THE PROBLEM: Only lines that contain the word "serveRead" are to be returned from the data below.

Source data
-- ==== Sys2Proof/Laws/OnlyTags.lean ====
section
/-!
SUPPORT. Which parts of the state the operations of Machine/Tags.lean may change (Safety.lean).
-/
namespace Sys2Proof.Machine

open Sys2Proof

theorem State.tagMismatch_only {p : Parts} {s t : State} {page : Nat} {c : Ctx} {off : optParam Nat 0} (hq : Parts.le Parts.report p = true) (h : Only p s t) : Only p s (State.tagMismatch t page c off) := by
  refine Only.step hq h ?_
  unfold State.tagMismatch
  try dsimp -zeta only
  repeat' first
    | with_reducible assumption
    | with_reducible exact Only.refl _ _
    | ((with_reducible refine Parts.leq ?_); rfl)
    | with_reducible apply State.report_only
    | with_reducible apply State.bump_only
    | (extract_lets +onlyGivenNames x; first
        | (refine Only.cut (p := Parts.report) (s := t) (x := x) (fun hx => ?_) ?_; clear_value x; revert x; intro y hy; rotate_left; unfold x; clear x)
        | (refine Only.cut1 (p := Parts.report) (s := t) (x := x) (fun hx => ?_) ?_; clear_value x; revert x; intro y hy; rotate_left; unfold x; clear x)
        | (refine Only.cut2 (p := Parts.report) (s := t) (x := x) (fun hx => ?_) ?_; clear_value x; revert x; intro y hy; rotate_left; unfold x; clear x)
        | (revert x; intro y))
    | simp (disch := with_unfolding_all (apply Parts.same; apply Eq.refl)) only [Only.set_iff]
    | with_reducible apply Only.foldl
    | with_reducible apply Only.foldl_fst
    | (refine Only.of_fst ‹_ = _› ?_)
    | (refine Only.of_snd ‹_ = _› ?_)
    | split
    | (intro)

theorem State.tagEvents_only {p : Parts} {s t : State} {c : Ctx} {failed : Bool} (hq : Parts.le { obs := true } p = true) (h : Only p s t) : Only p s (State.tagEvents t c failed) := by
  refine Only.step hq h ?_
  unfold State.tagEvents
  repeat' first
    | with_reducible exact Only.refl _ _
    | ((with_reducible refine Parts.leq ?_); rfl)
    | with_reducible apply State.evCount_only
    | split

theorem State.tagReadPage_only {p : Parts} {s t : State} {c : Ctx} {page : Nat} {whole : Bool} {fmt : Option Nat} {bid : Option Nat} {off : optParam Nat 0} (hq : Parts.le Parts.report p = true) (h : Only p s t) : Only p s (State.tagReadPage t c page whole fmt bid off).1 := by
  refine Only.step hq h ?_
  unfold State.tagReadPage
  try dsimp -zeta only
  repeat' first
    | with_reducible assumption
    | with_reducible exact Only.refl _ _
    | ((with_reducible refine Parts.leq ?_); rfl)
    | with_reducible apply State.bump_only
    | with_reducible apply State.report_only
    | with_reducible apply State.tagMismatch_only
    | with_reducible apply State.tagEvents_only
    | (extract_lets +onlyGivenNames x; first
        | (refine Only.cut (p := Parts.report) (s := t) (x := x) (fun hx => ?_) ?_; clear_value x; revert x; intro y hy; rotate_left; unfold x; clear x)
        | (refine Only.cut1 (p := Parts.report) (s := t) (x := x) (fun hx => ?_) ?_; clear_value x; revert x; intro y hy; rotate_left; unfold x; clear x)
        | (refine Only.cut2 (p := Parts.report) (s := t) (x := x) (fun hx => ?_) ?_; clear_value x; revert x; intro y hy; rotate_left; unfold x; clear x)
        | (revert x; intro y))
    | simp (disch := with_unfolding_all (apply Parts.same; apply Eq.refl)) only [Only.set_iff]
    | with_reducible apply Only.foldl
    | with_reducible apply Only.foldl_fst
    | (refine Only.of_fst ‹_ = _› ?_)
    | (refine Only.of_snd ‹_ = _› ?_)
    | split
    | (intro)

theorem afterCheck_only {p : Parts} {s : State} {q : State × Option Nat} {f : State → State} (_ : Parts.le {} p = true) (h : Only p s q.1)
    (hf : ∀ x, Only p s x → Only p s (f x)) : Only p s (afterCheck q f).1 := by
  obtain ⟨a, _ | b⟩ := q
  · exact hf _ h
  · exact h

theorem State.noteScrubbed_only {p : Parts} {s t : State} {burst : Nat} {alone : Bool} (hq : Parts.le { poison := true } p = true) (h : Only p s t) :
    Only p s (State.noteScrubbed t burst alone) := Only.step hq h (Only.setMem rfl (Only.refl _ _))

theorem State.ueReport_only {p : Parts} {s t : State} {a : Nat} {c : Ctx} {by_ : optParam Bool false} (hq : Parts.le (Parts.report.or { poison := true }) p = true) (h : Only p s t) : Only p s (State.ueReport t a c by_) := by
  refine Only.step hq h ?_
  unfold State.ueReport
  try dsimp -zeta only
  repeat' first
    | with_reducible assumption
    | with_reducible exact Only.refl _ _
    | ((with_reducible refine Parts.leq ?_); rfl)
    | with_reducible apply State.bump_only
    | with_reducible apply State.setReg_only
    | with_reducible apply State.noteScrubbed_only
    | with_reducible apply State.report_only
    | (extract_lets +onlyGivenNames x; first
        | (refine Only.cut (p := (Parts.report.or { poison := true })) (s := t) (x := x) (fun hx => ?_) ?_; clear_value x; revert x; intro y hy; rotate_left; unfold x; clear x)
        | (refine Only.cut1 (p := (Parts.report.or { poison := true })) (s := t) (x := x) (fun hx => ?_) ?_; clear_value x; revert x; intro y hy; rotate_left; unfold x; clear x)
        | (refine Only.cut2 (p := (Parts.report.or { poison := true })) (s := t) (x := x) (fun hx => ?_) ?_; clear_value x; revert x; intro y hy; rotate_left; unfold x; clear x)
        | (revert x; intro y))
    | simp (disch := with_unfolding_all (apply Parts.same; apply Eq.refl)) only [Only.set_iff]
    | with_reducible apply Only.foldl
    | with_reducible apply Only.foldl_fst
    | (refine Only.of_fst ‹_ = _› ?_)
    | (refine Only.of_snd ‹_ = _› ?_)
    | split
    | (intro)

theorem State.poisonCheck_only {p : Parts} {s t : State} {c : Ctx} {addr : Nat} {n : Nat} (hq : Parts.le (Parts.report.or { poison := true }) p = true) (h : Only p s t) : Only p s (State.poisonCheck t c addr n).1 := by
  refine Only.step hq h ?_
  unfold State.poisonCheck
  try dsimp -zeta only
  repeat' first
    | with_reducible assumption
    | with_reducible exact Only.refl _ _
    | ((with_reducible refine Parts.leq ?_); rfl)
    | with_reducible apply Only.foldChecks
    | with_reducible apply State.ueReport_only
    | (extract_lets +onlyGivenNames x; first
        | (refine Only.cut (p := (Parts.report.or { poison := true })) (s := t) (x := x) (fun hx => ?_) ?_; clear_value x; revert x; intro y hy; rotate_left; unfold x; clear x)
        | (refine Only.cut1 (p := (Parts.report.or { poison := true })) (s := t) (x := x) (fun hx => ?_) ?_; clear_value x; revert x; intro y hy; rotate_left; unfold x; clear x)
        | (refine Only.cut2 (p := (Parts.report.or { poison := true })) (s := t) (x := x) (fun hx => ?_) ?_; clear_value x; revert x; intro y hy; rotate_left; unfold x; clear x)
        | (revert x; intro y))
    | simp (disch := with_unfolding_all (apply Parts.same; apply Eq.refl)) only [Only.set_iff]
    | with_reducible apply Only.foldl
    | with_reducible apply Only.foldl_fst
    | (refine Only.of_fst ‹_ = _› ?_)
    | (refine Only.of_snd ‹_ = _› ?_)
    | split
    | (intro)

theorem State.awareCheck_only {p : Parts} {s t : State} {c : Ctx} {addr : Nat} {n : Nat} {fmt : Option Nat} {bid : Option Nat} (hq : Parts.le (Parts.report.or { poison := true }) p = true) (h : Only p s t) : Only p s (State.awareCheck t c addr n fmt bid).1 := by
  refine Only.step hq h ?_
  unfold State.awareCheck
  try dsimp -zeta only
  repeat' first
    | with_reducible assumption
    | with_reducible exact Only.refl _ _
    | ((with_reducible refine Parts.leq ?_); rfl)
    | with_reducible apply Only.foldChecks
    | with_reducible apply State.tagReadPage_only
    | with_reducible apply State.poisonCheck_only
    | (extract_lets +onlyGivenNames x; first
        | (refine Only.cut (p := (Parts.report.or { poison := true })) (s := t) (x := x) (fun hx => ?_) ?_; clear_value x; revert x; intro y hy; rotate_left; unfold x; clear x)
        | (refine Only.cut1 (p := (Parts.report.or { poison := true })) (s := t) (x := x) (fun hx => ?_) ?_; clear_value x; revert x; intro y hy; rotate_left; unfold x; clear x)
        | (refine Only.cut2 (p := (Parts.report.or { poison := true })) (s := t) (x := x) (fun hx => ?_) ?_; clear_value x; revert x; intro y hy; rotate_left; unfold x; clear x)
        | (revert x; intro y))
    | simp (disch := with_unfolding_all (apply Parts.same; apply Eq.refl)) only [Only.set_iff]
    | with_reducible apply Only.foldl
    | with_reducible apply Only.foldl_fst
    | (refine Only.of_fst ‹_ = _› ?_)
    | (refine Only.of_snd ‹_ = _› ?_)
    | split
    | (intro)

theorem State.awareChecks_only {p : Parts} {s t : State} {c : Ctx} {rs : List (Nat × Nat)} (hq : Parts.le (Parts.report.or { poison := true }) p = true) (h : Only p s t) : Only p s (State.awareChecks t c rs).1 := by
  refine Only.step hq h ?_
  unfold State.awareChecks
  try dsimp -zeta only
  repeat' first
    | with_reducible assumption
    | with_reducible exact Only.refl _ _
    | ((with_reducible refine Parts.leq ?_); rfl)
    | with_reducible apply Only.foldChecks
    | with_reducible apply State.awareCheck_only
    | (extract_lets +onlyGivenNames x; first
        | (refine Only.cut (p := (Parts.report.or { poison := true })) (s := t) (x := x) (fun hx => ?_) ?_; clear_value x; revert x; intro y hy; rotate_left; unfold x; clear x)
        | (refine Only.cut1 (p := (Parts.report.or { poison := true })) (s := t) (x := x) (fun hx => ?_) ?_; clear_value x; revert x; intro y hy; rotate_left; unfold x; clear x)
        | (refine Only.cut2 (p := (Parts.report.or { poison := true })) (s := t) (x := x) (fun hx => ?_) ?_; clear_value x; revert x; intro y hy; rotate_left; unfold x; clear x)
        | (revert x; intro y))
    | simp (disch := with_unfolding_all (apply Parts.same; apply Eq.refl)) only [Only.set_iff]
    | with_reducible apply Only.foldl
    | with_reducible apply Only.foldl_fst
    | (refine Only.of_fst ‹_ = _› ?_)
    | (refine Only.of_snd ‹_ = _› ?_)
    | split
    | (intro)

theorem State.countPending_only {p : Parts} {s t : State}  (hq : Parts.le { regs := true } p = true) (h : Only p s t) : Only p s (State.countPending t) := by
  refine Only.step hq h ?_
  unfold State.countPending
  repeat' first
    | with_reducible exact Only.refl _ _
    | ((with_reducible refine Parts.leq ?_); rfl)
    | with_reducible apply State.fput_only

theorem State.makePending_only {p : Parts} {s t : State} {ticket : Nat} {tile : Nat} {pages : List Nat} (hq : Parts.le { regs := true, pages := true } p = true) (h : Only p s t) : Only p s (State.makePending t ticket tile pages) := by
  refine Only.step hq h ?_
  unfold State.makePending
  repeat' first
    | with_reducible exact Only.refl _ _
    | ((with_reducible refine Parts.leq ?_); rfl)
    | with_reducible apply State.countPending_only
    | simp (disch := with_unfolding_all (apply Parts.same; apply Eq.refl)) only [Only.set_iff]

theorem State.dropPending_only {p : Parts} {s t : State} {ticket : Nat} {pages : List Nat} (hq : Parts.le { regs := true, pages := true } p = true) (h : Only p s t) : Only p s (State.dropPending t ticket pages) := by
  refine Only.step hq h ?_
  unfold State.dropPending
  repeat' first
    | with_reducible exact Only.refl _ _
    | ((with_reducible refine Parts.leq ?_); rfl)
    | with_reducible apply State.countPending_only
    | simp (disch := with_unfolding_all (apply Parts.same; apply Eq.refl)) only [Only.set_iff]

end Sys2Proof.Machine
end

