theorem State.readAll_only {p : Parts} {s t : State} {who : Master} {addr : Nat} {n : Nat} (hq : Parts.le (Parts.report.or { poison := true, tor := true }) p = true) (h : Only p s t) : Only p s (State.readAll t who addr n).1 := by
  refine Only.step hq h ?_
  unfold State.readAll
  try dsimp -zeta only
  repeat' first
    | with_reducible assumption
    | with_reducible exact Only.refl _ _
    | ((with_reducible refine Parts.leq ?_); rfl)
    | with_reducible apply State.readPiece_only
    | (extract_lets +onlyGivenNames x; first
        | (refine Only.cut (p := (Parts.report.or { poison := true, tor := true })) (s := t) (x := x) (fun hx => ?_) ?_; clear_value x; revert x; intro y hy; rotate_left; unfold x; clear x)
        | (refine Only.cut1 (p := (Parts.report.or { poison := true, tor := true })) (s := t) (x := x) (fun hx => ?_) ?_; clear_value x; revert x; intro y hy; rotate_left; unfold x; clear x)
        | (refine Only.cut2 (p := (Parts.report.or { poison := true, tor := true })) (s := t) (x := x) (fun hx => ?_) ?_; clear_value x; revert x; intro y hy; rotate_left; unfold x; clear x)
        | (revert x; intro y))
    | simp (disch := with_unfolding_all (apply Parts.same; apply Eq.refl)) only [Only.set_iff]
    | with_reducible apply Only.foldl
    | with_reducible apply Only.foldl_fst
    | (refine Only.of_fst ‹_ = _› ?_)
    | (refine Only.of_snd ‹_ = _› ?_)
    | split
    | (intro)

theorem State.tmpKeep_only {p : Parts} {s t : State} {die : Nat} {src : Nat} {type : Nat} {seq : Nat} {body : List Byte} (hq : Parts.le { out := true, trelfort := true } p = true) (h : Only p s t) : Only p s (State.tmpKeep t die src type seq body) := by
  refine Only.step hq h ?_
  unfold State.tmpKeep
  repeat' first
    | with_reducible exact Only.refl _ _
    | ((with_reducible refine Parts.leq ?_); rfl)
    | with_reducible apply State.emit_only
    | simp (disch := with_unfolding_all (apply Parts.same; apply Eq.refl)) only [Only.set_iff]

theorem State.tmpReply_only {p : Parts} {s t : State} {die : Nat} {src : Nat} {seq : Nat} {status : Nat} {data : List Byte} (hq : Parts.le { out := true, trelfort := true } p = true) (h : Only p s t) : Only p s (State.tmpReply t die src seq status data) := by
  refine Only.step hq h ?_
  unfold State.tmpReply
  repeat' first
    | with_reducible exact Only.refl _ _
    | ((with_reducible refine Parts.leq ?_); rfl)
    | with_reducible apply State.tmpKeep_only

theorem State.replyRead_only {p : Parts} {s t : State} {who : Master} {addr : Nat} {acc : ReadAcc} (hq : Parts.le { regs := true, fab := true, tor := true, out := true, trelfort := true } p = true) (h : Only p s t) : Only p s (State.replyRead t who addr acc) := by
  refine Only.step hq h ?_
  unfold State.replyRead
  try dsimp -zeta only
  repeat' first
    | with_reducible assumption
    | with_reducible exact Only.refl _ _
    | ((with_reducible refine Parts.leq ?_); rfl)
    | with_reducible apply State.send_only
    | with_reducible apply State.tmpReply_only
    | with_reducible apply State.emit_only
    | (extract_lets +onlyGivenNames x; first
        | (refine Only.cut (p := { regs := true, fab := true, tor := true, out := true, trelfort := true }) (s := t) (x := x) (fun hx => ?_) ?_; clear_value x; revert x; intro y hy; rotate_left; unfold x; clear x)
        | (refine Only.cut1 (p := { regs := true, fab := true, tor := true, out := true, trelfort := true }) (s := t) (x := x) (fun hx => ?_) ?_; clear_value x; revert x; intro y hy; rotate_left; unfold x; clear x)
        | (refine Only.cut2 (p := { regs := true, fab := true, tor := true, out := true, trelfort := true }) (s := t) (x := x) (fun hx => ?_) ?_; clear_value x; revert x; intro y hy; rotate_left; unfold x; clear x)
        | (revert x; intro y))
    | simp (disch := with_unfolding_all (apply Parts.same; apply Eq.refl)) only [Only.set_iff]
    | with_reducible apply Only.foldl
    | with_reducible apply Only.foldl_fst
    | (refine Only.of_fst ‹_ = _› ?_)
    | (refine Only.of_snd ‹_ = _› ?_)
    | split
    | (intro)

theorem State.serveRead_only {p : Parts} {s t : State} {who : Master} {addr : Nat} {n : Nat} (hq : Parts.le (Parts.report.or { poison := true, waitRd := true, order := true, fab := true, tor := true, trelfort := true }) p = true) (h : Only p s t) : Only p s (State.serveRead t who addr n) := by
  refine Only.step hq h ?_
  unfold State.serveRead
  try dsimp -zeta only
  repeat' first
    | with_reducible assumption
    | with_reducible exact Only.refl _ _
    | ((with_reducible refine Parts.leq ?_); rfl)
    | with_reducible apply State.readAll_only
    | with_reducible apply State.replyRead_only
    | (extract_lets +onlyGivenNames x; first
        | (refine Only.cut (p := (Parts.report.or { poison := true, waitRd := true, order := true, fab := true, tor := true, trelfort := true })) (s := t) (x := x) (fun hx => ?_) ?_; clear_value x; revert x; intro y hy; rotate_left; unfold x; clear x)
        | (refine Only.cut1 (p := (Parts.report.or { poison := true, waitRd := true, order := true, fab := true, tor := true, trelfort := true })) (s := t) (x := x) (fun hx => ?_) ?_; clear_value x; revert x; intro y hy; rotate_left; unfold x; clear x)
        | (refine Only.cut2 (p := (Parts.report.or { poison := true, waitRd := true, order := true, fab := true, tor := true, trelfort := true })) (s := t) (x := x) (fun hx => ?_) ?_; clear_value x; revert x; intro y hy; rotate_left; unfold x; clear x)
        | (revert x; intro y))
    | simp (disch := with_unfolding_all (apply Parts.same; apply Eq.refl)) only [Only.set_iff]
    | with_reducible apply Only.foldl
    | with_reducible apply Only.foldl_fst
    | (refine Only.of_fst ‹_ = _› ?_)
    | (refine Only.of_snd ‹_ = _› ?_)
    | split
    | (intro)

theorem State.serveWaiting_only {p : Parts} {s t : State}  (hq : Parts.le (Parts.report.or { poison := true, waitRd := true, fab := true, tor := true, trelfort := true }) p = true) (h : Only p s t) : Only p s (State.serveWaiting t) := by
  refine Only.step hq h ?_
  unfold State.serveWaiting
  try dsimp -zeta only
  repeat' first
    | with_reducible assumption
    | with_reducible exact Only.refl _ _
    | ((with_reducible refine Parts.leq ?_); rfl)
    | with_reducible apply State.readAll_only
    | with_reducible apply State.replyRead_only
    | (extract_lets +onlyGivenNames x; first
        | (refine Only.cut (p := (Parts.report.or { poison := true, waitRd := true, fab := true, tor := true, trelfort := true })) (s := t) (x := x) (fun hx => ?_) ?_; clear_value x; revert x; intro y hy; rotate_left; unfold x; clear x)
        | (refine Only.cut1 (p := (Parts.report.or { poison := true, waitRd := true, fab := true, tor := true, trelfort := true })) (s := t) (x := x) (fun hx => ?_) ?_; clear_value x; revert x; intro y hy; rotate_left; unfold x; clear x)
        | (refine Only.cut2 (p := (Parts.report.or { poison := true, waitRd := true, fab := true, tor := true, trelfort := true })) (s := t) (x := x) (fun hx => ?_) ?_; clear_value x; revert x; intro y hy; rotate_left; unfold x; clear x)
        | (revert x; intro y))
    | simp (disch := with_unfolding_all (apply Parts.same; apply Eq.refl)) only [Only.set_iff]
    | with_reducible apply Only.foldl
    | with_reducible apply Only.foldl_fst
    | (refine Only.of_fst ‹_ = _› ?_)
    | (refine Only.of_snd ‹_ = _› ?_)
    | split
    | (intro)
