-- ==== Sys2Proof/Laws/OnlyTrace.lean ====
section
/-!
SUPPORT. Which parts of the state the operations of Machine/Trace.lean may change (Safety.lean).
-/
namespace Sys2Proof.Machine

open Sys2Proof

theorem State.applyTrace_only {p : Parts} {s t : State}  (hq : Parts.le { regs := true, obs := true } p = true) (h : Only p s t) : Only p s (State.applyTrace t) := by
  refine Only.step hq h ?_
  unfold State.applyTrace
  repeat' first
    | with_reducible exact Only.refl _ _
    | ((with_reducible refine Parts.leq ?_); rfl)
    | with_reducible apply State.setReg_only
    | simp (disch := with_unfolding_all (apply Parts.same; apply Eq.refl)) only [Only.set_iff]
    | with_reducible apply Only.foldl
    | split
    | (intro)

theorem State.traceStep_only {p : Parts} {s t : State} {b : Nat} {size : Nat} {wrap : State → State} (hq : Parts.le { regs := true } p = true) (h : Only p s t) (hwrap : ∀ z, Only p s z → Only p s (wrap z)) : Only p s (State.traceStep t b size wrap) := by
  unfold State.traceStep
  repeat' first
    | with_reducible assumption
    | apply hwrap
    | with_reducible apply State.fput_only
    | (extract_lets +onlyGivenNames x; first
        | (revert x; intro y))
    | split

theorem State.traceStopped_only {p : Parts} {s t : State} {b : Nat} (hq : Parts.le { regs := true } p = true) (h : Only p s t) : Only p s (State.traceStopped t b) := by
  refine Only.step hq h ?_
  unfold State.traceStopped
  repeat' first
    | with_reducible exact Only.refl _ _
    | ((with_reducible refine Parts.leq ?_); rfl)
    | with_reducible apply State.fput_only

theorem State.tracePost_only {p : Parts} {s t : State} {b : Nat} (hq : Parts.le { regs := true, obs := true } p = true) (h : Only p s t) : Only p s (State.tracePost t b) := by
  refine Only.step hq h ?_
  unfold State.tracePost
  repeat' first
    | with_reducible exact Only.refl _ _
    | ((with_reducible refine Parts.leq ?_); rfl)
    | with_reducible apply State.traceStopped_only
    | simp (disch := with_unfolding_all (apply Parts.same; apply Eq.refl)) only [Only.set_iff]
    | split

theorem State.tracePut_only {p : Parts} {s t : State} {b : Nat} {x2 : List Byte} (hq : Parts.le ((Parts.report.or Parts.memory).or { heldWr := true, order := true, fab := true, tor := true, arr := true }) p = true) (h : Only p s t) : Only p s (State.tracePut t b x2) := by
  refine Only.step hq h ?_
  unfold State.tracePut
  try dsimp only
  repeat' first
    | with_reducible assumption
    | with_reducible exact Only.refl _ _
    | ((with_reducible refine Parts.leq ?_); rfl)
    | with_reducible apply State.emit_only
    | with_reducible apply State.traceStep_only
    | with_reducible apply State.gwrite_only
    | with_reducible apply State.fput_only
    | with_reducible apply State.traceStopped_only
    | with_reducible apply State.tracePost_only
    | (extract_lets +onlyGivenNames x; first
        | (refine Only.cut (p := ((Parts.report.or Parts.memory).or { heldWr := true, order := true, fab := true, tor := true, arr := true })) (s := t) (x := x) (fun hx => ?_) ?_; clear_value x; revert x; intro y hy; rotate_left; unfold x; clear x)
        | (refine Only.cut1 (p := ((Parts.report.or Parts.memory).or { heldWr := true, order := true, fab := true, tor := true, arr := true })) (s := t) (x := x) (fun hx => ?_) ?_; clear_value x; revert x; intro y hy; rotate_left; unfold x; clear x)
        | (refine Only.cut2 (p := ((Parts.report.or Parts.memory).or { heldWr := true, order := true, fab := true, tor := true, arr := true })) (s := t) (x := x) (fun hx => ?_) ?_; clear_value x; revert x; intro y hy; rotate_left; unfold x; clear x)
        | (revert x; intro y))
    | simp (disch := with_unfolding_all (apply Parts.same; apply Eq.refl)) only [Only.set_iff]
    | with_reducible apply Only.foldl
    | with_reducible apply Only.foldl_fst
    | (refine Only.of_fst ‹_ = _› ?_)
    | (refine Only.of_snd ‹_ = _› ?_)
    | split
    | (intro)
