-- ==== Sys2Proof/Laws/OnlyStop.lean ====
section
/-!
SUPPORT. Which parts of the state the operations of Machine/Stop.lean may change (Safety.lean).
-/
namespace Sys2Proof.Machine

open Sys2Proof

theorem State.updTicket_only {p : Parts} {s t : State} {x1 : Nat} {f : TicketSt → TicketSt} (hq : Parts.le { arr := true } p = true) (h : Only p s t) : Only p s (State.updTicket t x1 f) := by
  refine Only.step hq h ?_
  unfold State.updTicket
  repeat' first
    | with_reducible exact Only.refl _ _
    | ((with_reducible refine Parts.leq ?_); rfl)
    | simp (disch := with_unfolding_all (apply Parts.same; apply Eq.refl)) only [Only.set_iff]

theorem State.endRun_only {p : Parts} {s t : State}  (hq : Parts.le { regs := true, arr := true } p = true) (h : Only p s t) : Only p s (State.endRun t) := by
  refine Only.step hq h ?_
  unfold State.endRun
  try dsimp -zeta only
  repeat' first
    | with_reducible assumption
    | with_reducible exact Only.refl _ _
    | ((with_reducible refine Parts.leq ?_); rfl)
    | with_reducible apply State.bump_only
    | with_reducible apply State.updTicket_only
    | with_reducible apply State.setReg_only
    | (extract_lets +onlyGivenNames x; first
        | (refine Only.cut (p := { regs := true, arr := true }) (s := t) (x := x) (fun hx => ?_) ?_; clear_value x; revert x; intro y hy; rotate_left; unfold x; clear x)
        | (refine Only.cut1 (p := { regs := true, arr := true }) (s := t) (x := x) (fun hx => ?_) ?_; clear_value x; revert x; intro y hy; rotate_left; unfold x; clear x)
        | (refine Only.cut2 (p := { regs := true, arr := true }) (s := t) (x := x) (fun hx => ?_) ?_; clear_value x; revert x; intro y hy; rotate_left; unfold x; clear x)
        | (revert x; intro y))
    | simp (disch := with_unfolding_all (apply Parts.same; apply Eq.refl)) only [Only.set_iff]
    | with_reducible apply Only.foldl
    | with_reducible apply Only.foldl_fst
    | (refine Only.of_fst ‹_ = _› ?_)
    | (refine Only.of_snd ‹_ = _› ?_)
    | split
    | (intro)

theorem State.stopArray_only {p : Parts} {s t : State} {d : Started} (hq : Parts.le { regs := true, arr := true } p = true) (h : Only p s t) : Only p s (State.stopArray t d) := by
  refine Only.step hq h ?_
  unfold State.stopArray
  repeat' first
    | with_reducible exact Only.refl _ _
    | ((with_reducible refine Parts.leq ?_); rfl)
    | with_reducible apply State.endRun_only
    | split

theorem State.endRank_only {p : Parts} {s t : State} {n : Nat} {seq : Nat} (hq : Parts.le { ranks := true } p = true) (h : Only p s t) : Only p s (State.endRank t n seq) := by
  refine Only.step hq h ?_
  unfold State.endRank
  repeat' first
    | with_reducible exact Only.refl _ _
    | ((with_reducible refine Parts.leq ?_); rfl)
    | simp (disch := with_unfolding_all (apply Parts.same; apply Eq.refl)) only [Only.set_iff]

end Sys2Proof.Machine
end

EXERCISE ANSWER:
theorem State.serveRead_only {p : Parts} {s t : State} {who : Master} {addr : Nat} {n : Nat} (hq : Parts.le (Parts.report.or { poison := true, waitRd := true, order := true, fab := true, tor := true, trelfort := true }) p = true) (h : Only p s t) : Only p s (State.serveRead t who addr n) := by
  unfold State.serveRead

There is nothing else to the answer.